И с глубоким сожалением я закрываю великую книгу. С глубоким сожалением и жаром в груди, имя которому — Дон Кихот Ламанчский. А еще и Санчо Панса. То есть — Сервантес.
Нет, все-таки Дон Кихот и Санчо Панса — сами по себе, а Мигель Сервантес сам себе на уме. Вот же, например, Сервантес был ранен в морском сражении. А Дон Кихот увидел море впервые в Барселоне в конце своих странствий. Нет, это разные великие люди.
И вновь я убедился, что „Дон Кихот“ самая чудесная книга из всех мною прочитанных художественных книг. Сюжет ее — углубление в идеальное, странствие в идеальном и постоянные столкновения с обыденным. Иногда кажется, что Сервантес — перевоплощение Платона.
И что же, сам Сервантес считал „Дон Кихота“ лучшей своей книгой? Нет. Сервантес, как и Дон Кихот, был непредсказуем. И не оставляет впечатление, что Сервантес все-таки был на службе у Дон Кихота, как и у Его Величества короля».
Валентин исподлобья взглянул на всех.
25. Высокоплан
— Здесь заканчивается первая часть. Далее я расскажу вам про один сон и еще кое-что.
— Хорошо, но прежде все-таки давайте осушим по бокалу, или, лучше сказать, промочим горло, — предложил Аркадий Сергеевич. — Осушим и промочим.
Возражений не последовало, и Борис ловко открыл две бутылки, получалось это у него очень легко, бутылки в его лапах мгновенно выплевывали тугие пробки с жалобным выдохом.
— Наливайте сами, — сказал он.
— Паша, белое или красное? — спросил Аркадий Сергеевич.
И внезапно установилась мертвая тишина. Косточкин ощутил напряжение в воздухе. Санчо как будто дышать перестал и даже убрал свой экзотический синий язык. Косточкин вообще-то предпочел бы текилу.
— Белое, — наконец ответил он.
Борис налил ему белого. Санчо снова задышал, высунув язык. Заскрипели стулья.
— Пока так, без закуски, — сказал хозяин.
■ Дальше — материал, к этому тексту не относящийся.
-- ==== Sys2Proof/Machine/Hybrid.lean ====
section
/-! DEFINITION. The hybrid signature block and the debug certificate header (R45, R401-R403). -/

namespace Sys2Proof.Machine

open Sys2Proof

/-- Lengths of a hybrid block without and with keys (R401). -/
def hybridLen (keys : Bool) : Nat := if keys then 5472 else 3416

/-- The message both signatures are taken over: "KZN1-HYB", PURPOSE, SHA-384(content) (R402). -/
def hybridMessage (purpose : Nat) (content : Bytes) : Bytes := ascii "KZN1-HYB" ++ [byte purpose] ++ sha384 content

/-- The keys a block carries: ML-DSA-65 then P-384, 2,049 bytes (R401). -/
def hybridKeys (blk : Bytes) : Bytes := slice blk 8 2049

/-- A hybrid block over `content` is accepted: well formed, the right purpose, both signatures verify under `owner` keys, or,
with no owner keys, under embedded keys whose digest is the stored authority digest (R401-R403). [DEDUCED, log 127] -/
def hybridOk (authority : Option Bytes) (owner : Option Bytes) (useOwner : Bool) (purpose : Nat) (content blk : Bytes) : Bool :=
  let keysFlag := bit (blk.getD 5 0) 0
  let off := if keysFlag then 2064 else 8
  let formOk := wordAt blk 0 == 0x31425948 && blk.getD 4 0 == byte purpose && fld (blk.getD 5 0) 1 7 == 0 &&
    blk.getD 6 0 == 0 && blk.getD 7 0 == 0 && blk.length == hybridLen keysFlag &&
    (slice blk (off + 3405) 3).all (· == 0) && (!keysFlag || (slice blk 2057 7).all (· == 0))
  let keys : Option Bytes :=
    if useOwner then owner
    else if keysFlag && authority == some (sha384 (hybridKeys blk)) then some (hybridKeys blk)
    else none
  match keys with
  | none => false
  | some k =>
    let m := hybridMessage purpose content
    formOk && Config.mldsaVerify 0x22 (k.take 1952) m (slice blk off 3309) &&
      Config.ecVerify 0x11 (slice k 1952 97) m (slice blk (off + 3309) 96)

end Sys2Proof.Machine
end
Косточкин невольно обратил внимание, кто какое вино пьет. Борис пил красное. Аркадий Сергеевич тоже красное. Часовщик — белое. И Валентин. Хотя в докладе он купил бутылку красной «Изабеллы», Косточкин это запомнил.
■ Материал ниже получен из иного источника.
def State.certResultIs (s : State) (code : Nat) : State :=
  { s with dbg := { s.dbg with certResult := BitVec.ofNat 4 code } }

/-- A certificate is presented: BUSY and LOCKED_OUT at once, else its verification begins (R46, R48). [DESIGN CHOICE, log 10] -/
def State.presentCert (s : State) (c : Bytes) (viaTap : Bool) : State :=
  if s.lcBusy ∨ s.dbg.verifying.isSome then s.certResultIs 8
  else if 8 ≤ s.dbg.fails.toNat then s.certResultIs 7
  else { s with dbg := { s.dbg with verifying := some (c, viaTap) } }

/-- DBG_CERT through the TAP; in SLEEP it wakes Nelvo to IDLE first (R59). -/
def execDbgCert (cert : List Byte) (s : State) : Host.Outcome State Fault Refusal :=
  .next (if s.life.state = .analysisPending ∧ s.tapUp ∧ s.tamp.l3 = .none then
      (s.lcStatusIs .pending).tapLoad 0x20 0 (8 * cert.length)
    else if s.tapServes then
      let s1 := s.tapLoad 0x20 0 (8 * cert.length)
      if s1.pwr.state = .sleep then ({ s1 with dbg := { s1.dbg with wakeCert := some cert } } : State).wake
      else s1.presentCert cert true
    else s)

/-- What an accepted certificate does (R47, R49). With flag ANALYSIS or SCRAP it opens no session: it authorises the transition,
and in PERSONAL starts it (R34). -/
def State.acceptCert (s : State) (c : Bytes) : State :=
  let s1 := s.advanceEpoch.certResultIs 0
  let an := bit (certFlags c) 2
  let sc := bit (certFlags c) 3
  if an || sc then
    let s2 := { s1 with dbg := { s1.dbg with authAnalysis := s1.dbg.authAnalysis || an,
                                             authScrap := s1.dbg.authScrap || sc } }
    if s2.life.state = .personal then
      ({ s2 with life := { s2.life with toPending := some (!an) } } : State).startWind { l2 := true }
    else s2
  else
    let x : Session :=
      { level := levelOf (certLevel c)
        first := BitVec.ofNat 16 (certFirst c)
        last := BitVec.ofNat 16 (certLast c)
        keystone := bit (certFlags c) 0
        extest := bit (certFlags c) 1
        expiry := certExpiry c
        start := s.clk.time }
    ({ s1 with dbg := { s1.dbg with level := x.level, session := some x } } : State).ksLine lineDebug

/-- CERT_VERIFY_DONE: checks 3 to 8; a failure adds 1 to FAILS and logs an L0 event (R46-R48).
[DEDUCED, log 15; DESIGN CHOICE, log 10] -/
def execCertVerifyDone (s : State) : Host.Outcome State Fault Refusal :=
  .next (match s.dbg.verifying with
    | none => s
    | some (c, _) =>
      let s1 := { s with dbg := { s.dbg with verifying := none } }
      let code := s1.certCheck c
      if code = 0 then s1.acceptCert c
      else
        let s2 := s1.certResultIs code
        ({ s2 with dbg := { s2.dbg with fails := s2.dbg.fails + 1 } } : State).tamperEvent 0x0D 0 0 0 false)

/-- DEBUG_SESSION_EXPIRY: the session timer reaches 0 (R50). -/
def execDebugSessionExpiry (s : State) : Host.Outcome State Fault Refusal :=
  .next (match s.dbg.session with
    | none => s
    | some x => (s.atTime (x.start + BitVec.ofNat 64 (x.expiry * 100000000))).endSession)

/-- DBG_CLOSE through the TAP ends the session (R50). -/
def execDbgClose (s : State) : Host.Outcome State Fault Refusal :=
  .next (if s.tapServes then s.endSession.tapLoad 0x21 0 1 else s.tapUnserved)

/-! ## DBG_CTRL and LCS_CMD (R62, R63) -/

/-- ADVANCE advances DBGEPOCH and ends any session (R63). -/
def State.dbgAdvance (s : State) : State := s.advanceEpoch.endSession
/-- The certificate in DBG_CERT_BUF, as long as its KEYS flag says (R63, R401). [DEDUCED, log 19] -/
def State.certInBuf (s : State) : Bytes :=
  let b (i : Nat) : Byte := tget s.dbg.certBuf i 0
  (List.range (32 + hybridLen (bit (b 37) 0))).map b
/-- PRESENT verifies the certificate in DBG_CERT_BUF (R63). -/
def State.dbgPresent (s : State) : State := s.presentCert s.certInBuf false

def execDbgCtrlAdvance (s : State) : Host.Outcome State Fault Refusal :=
  .next (if s.ksWriter then s.dbgAdvance else s)
def execDbgCtrlClose (s : State) : Host.Outcome State Fault Refusal :=
  .next (if s.ksWriter then s.endSession else s)
def execDbgCtrlPresent (s : State) : Host.Outcome State Fault Refusal :=
  .next (if s.ksWriter then s.dbgPresent else s)

/-- A write of LCS_CMD (R62): ANALYSIS needs an accepted certificate (R34); the way to ANALYSIS_PENDING begins with the L2
wind-down (R51). -/
def State.lcsCmd (s : State) (code : BitVec 4) : State :=
  let s1 := { s with life := { s.life with cmd := code } }
  let path := s.life.state = .owned ∧ ((code = 3 ∧ s.dbg.authAnalysis) ∨ code = 7)
  s1.lcRequest path fun t =>
    ({ t with life := { t.life with toPending := some (code == 7) } } : State).startWind { l2 := true }

def execLcsCmdAnalysis (s : State) : Host.Outcome State Fault Refusal :=
  .next (if s.ksWriter then s.lcsCmd 3 else s)
def execLcsCmdScrap (s : State) : Host.Outcome State Fault Refusal :=
  .next (if s.ksWriter then s.lcsCmd 7 else s)

/-! ## The wipe (R52, R53) -/

/-- Chunk `k` erased and verified blank: the key-bearing system area, or 1 MiB of user flash (ch. 02, R292). [DEDUCED, log 18] -/
def State.eraseChunk (s : State) (k : Nat) : State :=
  if k = 0 then
    { s with
      life := { s.life with identPriv := false, identKeys := none, ownerKeys := none, debugKeys := none,
                            imageSector := 0, imageLen := 0 }
      vault := { s.vault with slots := [] }
      nvm := { s.nvm with journal := [] } }
  else s.clear (0x100000 * k) 0x100000

/-- Step 6: the record is written with the target, and the level is that state's default (R52, R29). In ANALYSIS the root is
rebuilt and the DRBG runs. -/
def State.commitWipe (s : State) : State :=
  let st := if s.life.directScrap || s.life.target then Lcs.scrap else .analysis
  let s1 := ({ s with life := { s.life with wiping := false, directScrap := false, chunk := 0 } } : State).lcCommit st
  if st = .analysis then
    { s1 with vault := { s1.vault with rootOk := s1.life.enrolled, root := if s1.life.enrolled then pufRoot else [] }
              rng := { s1.rng with instantiated := true } }
  else s1

/-- WIPE_CHUNK_ERASE_DONE: the next chunk is erased and WIPE counted; after chunk 15 the target state is written (R52).
[DEDUCED, log 17] -/
def execWipeChunkEraseDone (s : State) : Host.Outcome State Fault Refusal :=
  .next (if s.life.wiping ∧ s.pwr.mainPower then
    let s1 := (s.eraseChunk s.life.chunk).ctrBump ctrWipe
    let s2 := { s1 with life := { s1.life with chunk := s1.life.chunk + 1 } }
    if 16 ≤ s2.life.chunk then s2.commitWipe else s2
  else s)

end Sys2Proof.Machine
end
Впрочем, какая разница, а? Он никогда об этом не задумывался.
Валентин еще пригубил вина и снова взялся за листки.
— «Учитель литературы и русского языка Борис Григорьевич Степанов, сверкая бодрой лысиной, синея глазами сквозь стекла очков в золотой оправе, искал „Дон Кихота“ в моей старой квартире на Николаева. И отыскал. Это была толстая книга с надписью на зеленоватой бархатистой обложке: „Дон Кихот Космический“. Я был удивлен. „Не может быть. Неужели это не подделка? Неужели автор Сервантес?“ — „Да! Сервантес“, — подтвердил Борис Григорьевич, сияя.
В Борисе Григорьевиче было что-то донкихотское, определенно. В его самоотверженной любви к литературе. Он ставил спектакли, проводя с актерами-школьниками часы после занятий. Уроки его всегда были фееричны, он любил устраивать читки по ролям какого-нибудь произведения и, если ученик подходил к этому творчески, громово смеялся и потирал от удовольствия крупные руки.
В последний день его мучила жажда. У него был рак горла. Бывшая ученица — врач в Москве — предлагала операцию, но Степанов, всегда отличавшийся решительностью, резкостью, выбрал смерть. И он вышел в кухню в очередной раз, чтобы напиться воды, — и рухнул.